I started by cleaning out the mushrooms with my oddly looking, purplish hands,
then combined the rest of the ingredients in a bowl with a splash of Marsala and a couple of dashes of Worcestershire. I microplaned the garlic and shallot...
...and chopped the parsley and stirred it all to combine.
The stuffed mushrooms went into a handy aluminum grill pan. We go through tons of these in the summer months. I splashed more Marsala over the top and all around them,
and Mr. Musky roasted them on the grill for about 30-35 minutes. I topped them with a bit more roasted red pepper sauce and another sprinkling of cheese.
Yum. A solid, hefty snack to tide the appetite over until the star performer of the night is ready. While Mr. Musky jacked up the heat on the Green Egg for the steaks, I prepared our Spring Vegetable Mix.
You'll need broccolette (a cross between broccoli and Chinese Kale with a mild asparagus flavor - so good, if you see it, buy it), the mushroom caps and insides, yellow squash, fresh peas, radishes, orange pepper, garlic, shallot, chives, dill, parsley, butter, olive oil, chicken stock, lemon and because I'm an airhead and didn't include it in the picture, white wine and some of that yummy roasted red pepper sauce.

OR - any spring vegetable and herb combination you like. This one is hard to screw up.
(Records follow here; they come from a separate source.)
/-- LINK_ASSOC_REFUSED (R393). -/
def execLinkAssocRefused (pkg port : Nat) (s : State) : Host.Outcome State Fault Refusal :=
  let (lanes, s) := s.freeLanes
  .next (s.linkRow pkg port .assoc (fun t => decide (t ≤ ms100)) (·.fail 5 lanes s.now))

/-- LINK_ASSOC_TIMEOUT (R393). -/
def execLinkAssocTimeout (pkg port : Nat) (s : State) : Host.Outcome State Fault Refusal :=
  let (lanes, s) := s.freeLanes
  .next (s.linkRow pkg port .assoc (fun t => decide (ms100 ≤ t)) (·.fail 6 lanes s.now))

/-- LINK_FAIL (R393): an UP port loses lock or passes the error rate. -/
def execLinkFail (pkg port : Nat) (s : State) : Host.Outcome State Fault Refusal :=
  let (lanes, s) := s.freeLanes
  .next (s.linkRow pkg port .up (fun _ => true) (·.fail 4 lanes s.now))

/-- LINK_FAILED_RETRY (R393). -/
def execLinkFailedRetry (pkg port : Nat) (s : State) : Host.Outcome State Fault Refusal :=
  .next (s.linkRow pkg port .failed (fun t => decide (ms1000 ≤ t)) (·.goTo .an 0 s.now))

/-! ### Packets -/

/-- FABRIC_PACKET_ARRIVAL (R392, R395, R397, R398, R409): the packet has a way, and is performed once at its target or
dropped. -/
def execFabricPacketArrival (txn : Nat) (s : State) : Host.Outcome State Fault Refusal :=
  .next (s.withTxn txn (fun t =>
    if t.stage == .travelling && !t.near && s.pkgRuns (gaPkg t.ga) && s.pathOpen t.source (gaPkg t.ga) &&
      s.sourceOk (gaPkg t.ga) t.source
    then s.performAt txn t else s))

/-- FABRIC_RESEND (R392, R395): a packet not yet acknowledged is on its way again; one that was performed stays so. -/
def execFabricResend (txn : Nat) (s : State) : Host.Outcome State Fault Refusal :=
  .next (s.withTxn txn (fun t => s.setTxn txn t))

/-- The fabric limit in cycles (R399). -/
def Package.limit (p : Package) : Nat := max 1 p.tmo.toNat * 1024

/-- FABRIC_TIMEOUT (R399). -/
def execFabricTimeout (txn : Nat) (s : State) : Host.Outcome State Fault Refusal :=
  .next (s.withTxn txn (fun t =>
    let open' := match t.stage with | .failed c => c != cFABRIC_TIMEOUT | _ => true
    if !t.near && open' && decide ((s.pkgAt t.source).limit ≤ s.now - t.sent)
    then s.setTxn txn { t with stage := .failed cFABRIC_TIMEOUT } else s))

/-! ### Hosts -/

/-- The package has passed the last step of power-up: it runs, and a port is in UP (R384). -/
def State.hostOpen (s : State) (pkg : Nat) : Bool := s.pkgRuns pkg && s.portsUp pkg != 0

/-- Word 0 of an inbound entry keeps R401. -/
def entryOk (kind : Nat) (entry : List Word) : Bool :=
  let w0 := (entry.headD 0).toNat
  entry.length == 8 && bits w0 3 0 == kind && bits w0 27 24 != 0 && decide (bits w0 27 24 ≤ 7) &&
  bits w0 63 28 == 0 && bits w0 23 4 == 0

/-- The queue takes an entry of a kind from an endpoint (R384, R400, R401, R409). -/
def State.queueTakes (s : State) (pkg q kind endpoint : Nat) (entry : List Word) : Bool :=
  s.hostOpen pkg && decide (q < 16384) && s.queueOn pkg q && s.queueKind pkg q == kind &&
  bits (s.queueWord pkg q 0) 47 32 == endpoint &&
  ((endpointAddr (s.pkgAt pkg).endpoints endpoint).any (· != 0)) && entryOk kind entry

/-- HOST_QUEUE_MESSAGE (R401). -/
def execHostQueueMessage (pkg queue endpoint : Nat) (entry : List Word) (s : State) : Host.Outcome State Fault Refusal :=
  .next (if s.queueTakes pkg queue 0 endpoint entry then
      match mailboxName (s.queueWord pkg queue 1) with
      | some (k, m) =>
        let n := bits (entry.headD 0).toNat 27 24
        let w0 := pkg * 2 ^ 52 + 0x3FFF * 2 ^ 34 + n * 2 ^ 24 + m
        (s.deliver k m (messageEntry w0 ((entry.drop 1).take n)) none).2
      | none => s
    else s)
I started by boiling the peas in water for about 7-8 minutes, or until they were rather al dente. Done, but still firm to the bite.
I blanched the Broccolette for a minute in the same pot of boiling water, then plunged it into an ice bath. I love blanching vegetables. The color transformation makes me smile and feel all Susie Homemaker.
I sauteed the orange pepper, shallot, radishes and garlic over medium heat in a tablespoon each of olive oil and butter until softened, then added the rest of the vegetables, careful to not over cook. I wanted to ensure that the broccolette and peas maintained their texture, so I sauteed them all together for about 3 minutes. Since it was out, being consumed and tastes delicious, I added some white wine and reduced it. Then I added 1/2 to 3/4 cup of vegetable stock.
This next part may sound weird, but trust me. When I take this much time to prepare vegetables vs. dumping a frozen bag into a microwave-safe dish and calling it a day, I want it to be extra special. So I Sauce it Up.
I blended a tablespoon of cornstarch with about 1/4 cup or chicken stock until smooth, and added it to the dish, stirring it until blended. Then I added a squeeze of lemon, some zest of the lemon, and about a tablespoon each of the chives, dill and parsley. I seasoned the dish with some salt and pepper, and of course, tasted it.
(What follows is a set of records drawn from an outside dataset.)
/-- An access of a command's engine, checked as one of the issuing context (R288, R289): the address, the old value, and the
timestamp of an HC line. -/
def engineTouch (c : Cmd) (kind : Kind) (ea n : Nat) (f : Nat → Option Nat) : Act (Nat × Nat × Option Nat) := do
  unlessFault (ea % n == 0) cMISALIGNED (some (word ea))
  match (← engineWhere c kind ea) with
  | .error e => refuse e
  | .ok p =>
    let s ← get
    match p.check s c.mode c.core kind with
    | .error e => refuse e
    | .ok _ =>
      match s.touch ⟨c.id, c.core, c.fc⟩ c.rcb c.cts p n f with
      | .error e => throw e
      | .ok (s, old, t) => set s; return (p.ga, old, t)

/-- n bytes at ea, read by the engine. -/
def engineRead (c : Cmd) (ea n : Nat) : Act Nat := do
  let (_, old, _) ← engineTouch c .r (ea % 2 ^ 64) n (fun _ => none)
  return old

/-- n bytes at ea, written by the engine; it gives up its claim on the line unless it has still to write there. Gives the
largest timestamp of the command, which only writes to HC lines raise (R288, R289). -/
def engineWrite (c : Cmd) (ea n x : Nat) (later : List (Nat × Nat)) : Act Nat := do
  let (ga, _, t) ← engineTouch c .w (ea % 2 ^ 64) n (fun _ => some x)
  if later.any (fun r => overlap r.1 r.2 (ea / 64 * 64) 64) then pure ()
  else modify (·.dropClaim (lineOf ga) c.id)
  return max c.ts (t.getD 0)

/-- The engine claims one destination line, or its core gives the line up (R288). -/
def claimLine (c : Cmd) (ea : Nat) : Act Unit := do
  match (← engineWhere c .w (ea % 2 ^ 64)) with
  | .ok p => modify (·.claimFor c.id p)
  | .error _ => pure ()

/-- It claims every line of ranges of effective addresses. -/
def claimRanges (c : Cmd) (l : List (Nat × Nat)) : Act Unit :=
  l.forM (fun r => if r.2 = 0 then pure () else
    (List.range ((r.1 % 64 + r.2 + 63) / 64)).forM (fun k => claimLine c (r.1 / 64 * 64 + 64 * k)))

/-! ### Issuing a command -/

/-- A tile a command names, of an accepted role (R317). -/
def cmdTile (r : Reg) (ok : Tile → Bool) : Act Tile := do
  let t ← needTile r
  unlessFault (ok t) cTILE_FORMAT (some (tileCode r))
  return t

def Tile.isRows (t : Tile) : Bool := t.role != .csm
def Tile.isPlain (t : Tile) : Bool := t.isRows && t.fmt != Fmt.m4

/-- The channel of a cluster. -/
def Cluster.chan (c : Cluster) (k : Nat) : List Cmd := c.chans[k % 16]'(Nat.mod_lt _ (by decide))
def Cluster.setChan (c : Cluster) (k : Nat) (l : List Cmd) : Cluster :=
  { c with chans := c.chans.set (k % 16) l (Nat.mod_lt _ (by decide)) }

/-- The X command of the follow-on slot (R25, R40). -/
def followOf (f : Bool) (c : Ctx) : Option Instr :=
  if f then (match c.line with | some l => (match l.follow c.pc with | .ok i => some i | .error _ => none) | none => none)
  else none

/-- Queue a command (R315, R318): a full channel makes it wait, its tile's ticket names it, and it claims the lines it will
write (R288). -/
def queueCmd (i : Instr) (ch : Nat) (a b c dst : Word) (follow : Bool) : Act Unit := do
  let s ← get
  let cl := clusterOf s.core
  waitUntil (decide (((s.clusterAt cl).chan ch).length < 64)) .answer
  let key ← newId
  let cmd : Cmd := {
    id := key, core := s.core, fc := s.fc % 4, i := i, rcb := s.ctx.rcb, mode := s.ctx.mode, a := a, b := b, c := c,
    dst := dst, follow := followOf follow s.ctx, checked := false, scales := [], held := [], stage := .queued, pos := 0, rows := [], cts := s.ctx.cts, status := 0,
    ts := 0 }
  modify (·.modCluster cl (fun x => x.setChan ch (x.chan ch ++ [cmd])))
  let ticket (n : Option Nat) : Act Unit := match n with
    | some n => modCore (·.setTile n (fun t => { t with ticket := some key, status := 0, statusTs := 0 }))
    | none => pure ()
  ticket (cmdDest i)
  ticket (cmdSource i)
  claimRanges cmd ((← get).cmdDests cmd 0)

def align16 (x : Word) : Act Unit := unlessFault (x.toNat % 16 == 0) cMISALIGNED (some x)
def align32 (x : Word) : Act Unit := unlessFault (x.toNat % 32 == 0) cMISALIGNED (some x)

/-- A tile whose K axis has 32 elements, in a format that smoothing accepts (R319). -/
def Tile.smooths (t : Tile) : Bool :=
  (t.role == .csm || !t.wide) &&
  (match t.fmt with
   | .f64 => true | .f32 => true | .f16 => true | .bf16 => true | .e4m3 => true | .e5m2 => true | _ => false)

/-- The checks on gK (R317, R319). -/
def smoothCheck (t : Option Tile) (k : Word) : Act Unit := do
  unlessFault (match t with | some t => t.smooths | none => false) cILLEGAL_OPERAND
  unlessFault (k.toNat % 128 == 0 && decide (k.toNat + 128 ≤ (← getCore).bankCount .scr * 0x2000)) cILLEGAL_OPERAND (some k)

/-- HCOPY (R317, R319). -/
def execHcopy (o : EOps) (s : State) := issueNext (.hcopy o) o.h (do
  let c ← getCtx
  let src := c.rg o.h.s1.index
  let n := c.rg o.h.s2.index
  let k := c.rg o.h.s3.index
  if o.h.d.isT then
    let t ← cmdTile o.h.d (fun _ => true)
    unlessFault (decide (n.toNat = t.bytes)) cILLEGAL_OPERAND (some n)
    if o.opt.getLsbD 0 then smoothCheck (some t) k
    align16 src
    queueCmd (.hcopy o) o.ch.toNat src n k 0 o.f
  else
    let dst := c.rg o.h.d.index
    unlessFault (n.toNat % 16 == 0) cILLEGAL_OPERAND (some n)
    if o.opt.getLsbD 0 then smoothCheck none k
    align16 src
    align16 dst
    queueCmd (.hcopy o) o.ch.toNat src n k dst false) s

/-- HGATH (R317, R320). -/
def execHgath (o : EOps) (s : State) := issueNext (.hgath o) o.h (do
  let c ← getCtx
  let n := c.rg o.h.s1.index
  let l := c.rg o.h.s2.index
  let _ ← cmdTile o.h.d Tile.isRows
  unlessFault (decide (n.toNat ≤ 32)) cILLEGAL_OPERAND (some n)
  align32 l
  queueCmd (.hgath o) o.ch.toNat n l 0 0 o.f) s

/-- HSCAT (R317, R320). -/
def execHscat (o : EOps) (s : State) := issueNext (.hscat o) o.h (do
  let c ← getCtx
  let l := c.rg o.h.s1.index
  let n := c.rg o.h.s2.index
  let _ ← cmdTile o.h.s3 Tile.isRows
  unlessFault (decide (n.toNat ≤ 32)) cILLEGAL_OPERAND (some n)
  align32 l
  queueCmd (.hscat o) o.ch.toNat n l 0 0 false) s

/-- HPACK (R317, R321). -/
def execHpack (o : EOps) (s : State) := issueNext (.hpack o) o.h (do
  let r ← readGReg o.h.s1
  let _ ← cmdTile o.h.s3 Tile.isPlain
  align32 r
  queueCmd (.hpack o) o.ch.toNat 0 r 0 0 false) s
Mmmmmmmmm. This was exactly what I was looking for to pair with our steaks. The flavors exploded in my mouth, with hints of the herbs perfectly complementing the tastes and textures of springtime. Fresh, clean, colorful, and the feeling that you're eating a multivitamin on a plate. It tastes great and looks beautiful. I turned off the heat, and we ended up eating this at room temperature, which we decided was just as good (if not better!) than hot.

Back outside...
 ...the BGE was ready for action. Watching Mr. Musky cook these suckers on on this device is particularly entertaining, but I keep my distance.
 For obvious reasons. Look! Singed arm hairs!
The lengths my cute carnivore will go to for a yummy Friday Night Feast.
Enjoy the grilling season, people! More to come on outdoor dining in the coming months. And if any of you have a killer mojito recipe, please send them my way.